Now for the details and examples:
————–

I have 4 Datastores in my SDRS cluster:

I have applied various tags to these datastore objects, for example the datastores start with ‘store1’ received the following tags:

datastores start with ‘store2’ received the following tags:

The crucial difference here is the tag “Equalogic Store 1” vs “Equalogic Store 2

In the this default situation, the SDRS Datastore Cluster itself has no storage tags applied at all.

 

I have created a Storage Policy that is meant to match with datastores with the “Equalogic Store 2” tag.  The idea here is that I can assign this policy to VMs, so that inside that datastore cluster those VMs will always reside on ‘Store2’ datastores and not on ‘Store1’ datastores.

I plan to have SDRS (soft) enforce this placement using the advanced option EnforceStorageProfiles=1, introduced in vSphere vCenter Server 6.0.0b

 

 

The match for ‘Equalogic Store 2’  is the only rule in this policy.

 

But when I check the storage compatibility, neither the datastores that have that tag nor the datastore cluster object shows up under the ‘Compatible’ listing.

However, under the ‘Incompatible’ listing, the Cluster shows up as follows:

Notice how the SDRS Cluster object has appeared to have ‘inherited’ the error conditions of both Datastores that do not have the tag.

This was unexpected.

In the available documentation for VM Storage Policies, I have not found any reference to SDRS Clusters directly. My main reference here is Chapter 20 of the vsphere-esxi-vcenter-server-601-storage-guide.  Throughout the documentation, only datastore objects themselves are referenced.

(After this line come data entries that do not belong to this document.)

/-- A command is read (R583, R592, R594): the host takes the buffer it names; one whose stash is under way waits. `op` is the opcode the row stands
for; an unlisted opcode goes with FETCH. -/
def Dev.hostCmd (k : Clk) (op r : Nat) (entry data : List Byte) (readOk : Bool) (d : Dev) : Dev :=
  let code := (entry.getD 0 0).toNat
  let mine := code == op || (op == 1 && (code == 0 || decide (4 < code)))
  let held := (d.backlog.filter (·.ring == r)).length + (d.hcmds.filter fun c => c.ring == r && !c.mute).length
  let pipe := ofBytesLE (sliceZ entry 20 2) % 1024 / 16
  let full := code == 4 && decide (64 ≤ (d.inject.filter fun j => j.port / 16 == pipe).length)
  let now : HostCmd := { ring := r, entry := entry, sq := 0 }
  let waits := code == 4 && (d.injectMove k now).isNone
  if !mine || full || waits || entry.length != 64 || !d.on Od.HOST_RING_ENABLE r || !d.linkOk || d.n Rg.SQ_HEAD r == d.n Rg.SQ_TAIL r ||
      decide (d.cqFree r ≤ held) then d
  else
    let sq := d.n Rg.SQ_HEAD r
    let d := d.put Rg.SQ_HEAD r ((sq + 1) % d.n Od.HOST_RING_SQ_ENTRIES r)
    let c : HostCmd := { ring := r, entry := entry, sq := sq, data := data }
    let d := { if code = 4 then (d.injectMove k now).getD d else d with hcmds := d.hcmds ++ [c] }
    let named := code != 4 || bit (entry.getD 1 0).toNat 1
    let h := ofBytesLE (sliceZ entry 4 4)
    match (if named then d.buf h else none) with
    | some b =>
      if b.stashing then d
      else (if b.owner = 8 + r then d.updBuf h fun b => { b with ring := none } else d).runCmd k c readOk
    | none => d.runCmd k c readOk

/-- The free that ends a ring's FETCH comes behind another operation on its buffer (R310). -/
def Dev.fetchLate (r : Nat) (d : Dev) : Bool :=
  (d.hcmds.find? fun c => c.ring == r && c.phase == 1).any fun c => c.flag 0 && d.bufLate c.handle (8 + r)

/-- A FETCH copy ends (R589), within the grants of R313. -/
def Dev.fetchDone (k : Clk) (r : Nat) (ok : Bool) (d : Dev) : Dev :=
  match d.hcmds.find? fun c => c.ring == r && c.phase == 1 with
  | none => d
  | some c =>
    match d.dmaOf k (c.num 18 2) c.len c.stashed with
    | none => d
    | some d =>
    if !ok then d.endCmd k c 19
    else
      let d := d.emit { kind := .host, unit := r, vals := [c.num 8 8], bytes := c.data }
      let d := d.when (c.status == 0) fun d => d.bump Od.HOST_RING_FETCHED r
      if c.flag 0 then let q := d.freeBuf k c.handle (8 + r); q.2.endCmd k { c with freeStatus := q.1 } c.status else d.endCmd k c c.status

/-- The link is no longer usable (R594): fetches under way end. -/
def Dev.linkLost (k : Clk) (d : Dev) : Dev := d.each (d.hcmds.filter (·.phase == 1)) fun d c => d.endCmd k c 19

/-- Every ring writes what waits, once the link is usable again. -/
def Dev.linkBack (k : Clk) (d : Dev) : Dev := if d.linkOk then d.each (List.range 16) fun d r => d.pumpAll k r else d

/-- A ring is enabled (R582): refused while a base is 0. -/
def Dev.ringOn (k : Clk) (r : Nat) (d : Dev) : Dev :=
  if d.on Od.HOST_RING_ENABLE r || !d.on Od.HOST_RING_SQ_BASE r || !d.on Od.HOST_RING_CQ_BASE r then d
  else
    let d := [Rg.SQ_HEAD, Rg.SQ_TAIL, Rg.CQ_HEAD, Rg.CQ_TAIL, Rg.CQ_PASS, Rg.CQ_UNSIGNALLED, Rg.CQ_OLDEST].foldl (fun d o => d.put o r 0) d
    (d.put Od.HOST_RING_ENABLE r 1).pumpAll k r

/-- A ring is disabled (R595): a copy under way ends without its completion (R598). Buffers of frames waiting for injection stay until they enter. -/
def Dev.ringOff (r : Nat) (d : Dev) : Dev :=
  let n := (d.backlog.filter (·.ring == r)).length
  let d : Dev := { d with backlog := d.backlog.filter (·.ring != r), hcmds := (d.hcmds.filter fun (c : HostCmd) => c.ring != r || c.phase == 1).map fun (c : HostCmd) => { c with mute := c.mute || c.ring == r }, deliv := d.deliv.filter (·.ring != r) }
  let d := (d.bump Od.HOST_RING_CQ_DROPS r n).put Od.HOST_RING_ENABLE r 0
  d.each (d.bufs.filter fun b => b.owner == 8 + r && d.inject.all fun j => j.handle != b.handle) fun d b => d.dropBuf b

/-- A buffer's stash begins (R314): a free slot, and the grants of R313. Of buffers of one age the lowest handle goes first. -/
def Dev.stash (k : Clk) (b : Buf) (d : Dev) : Dev :=
  let due := decide (d.n Od.POOL_STASH_AFTER 0 ≠ 0 ∧ b.since + d.n Od.POOL_STASH_AFTER 0 ≤ k.tick)
  let first := d.bufs.all fun x => x.ring.isNone || x.slot.isSome || x.since != b.since || decide (b.handle ≤ x.handle)
  if b.ring.isNone || b.slot.isSome || !due || !first then d
  else match d.stashSlot b.pool with
    | none => (d.bump Od.POOL_NO_STASH b.pool).updBuf b.handle fun b => { b with ring := none }
    | some j => match d.xfer k (poolCells b.pool) (256 * poolCells b.pool) with
      | none => d
      | some d => (d.bump Od.POOL_STASHES b.pool).updBuf b.handle fun b => { b with slot := some j, stashing := true }

/-- The stash is done (R314, R592): the bytes lie in the slot, the cells are free, and waiting commands act. -/
def Dev.stashDone (k : Clk) (b : Buf) (m : Memory) (d : Dev) : Memory × Dev :=
  match b.slot with
  | some j =>
    if b.stashing then
      let d := ((d.bufCellsGone b).updBuf b.handle fun b => { b with stashing := false, ring := none }).settleQuarantine
      let l := d.hcmds.filter fun c => c.phase == 0 && c.num 4 4 == b.handle
      (m.wrBytes (d.stashAddr b.pool j) b.bytes, d.each l fun d c => d.runCmd k c true)
    else (m, d)
  | none => (m, d)

end Sys2Proof.Machine
end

The end of chapter 8 of the vsphere-esxi-vcenter-server-601-storage-guide ; ‘Storage DRS Integration with Storage Profiles’ – explains the use of the EnforceStorageProfiles advanced setting.

 

 

The odd thing is, the documentation for the The PbmPlacementSolver data object (which I asume Storage Policy placement checker is utilizing)  even explicitly states that storage POD’s (SDRS Clusters) is a valid ‘Hub’ for checking against.

But it seems as if the ‘hub’ in the case of being an SDRS cluster, will produce an error for every underlying datastore that throws an error. In cases of mixed-capability datastores in a single SDRS Cluster, depending on how specific your storage profile is, chances are it will always throw an error.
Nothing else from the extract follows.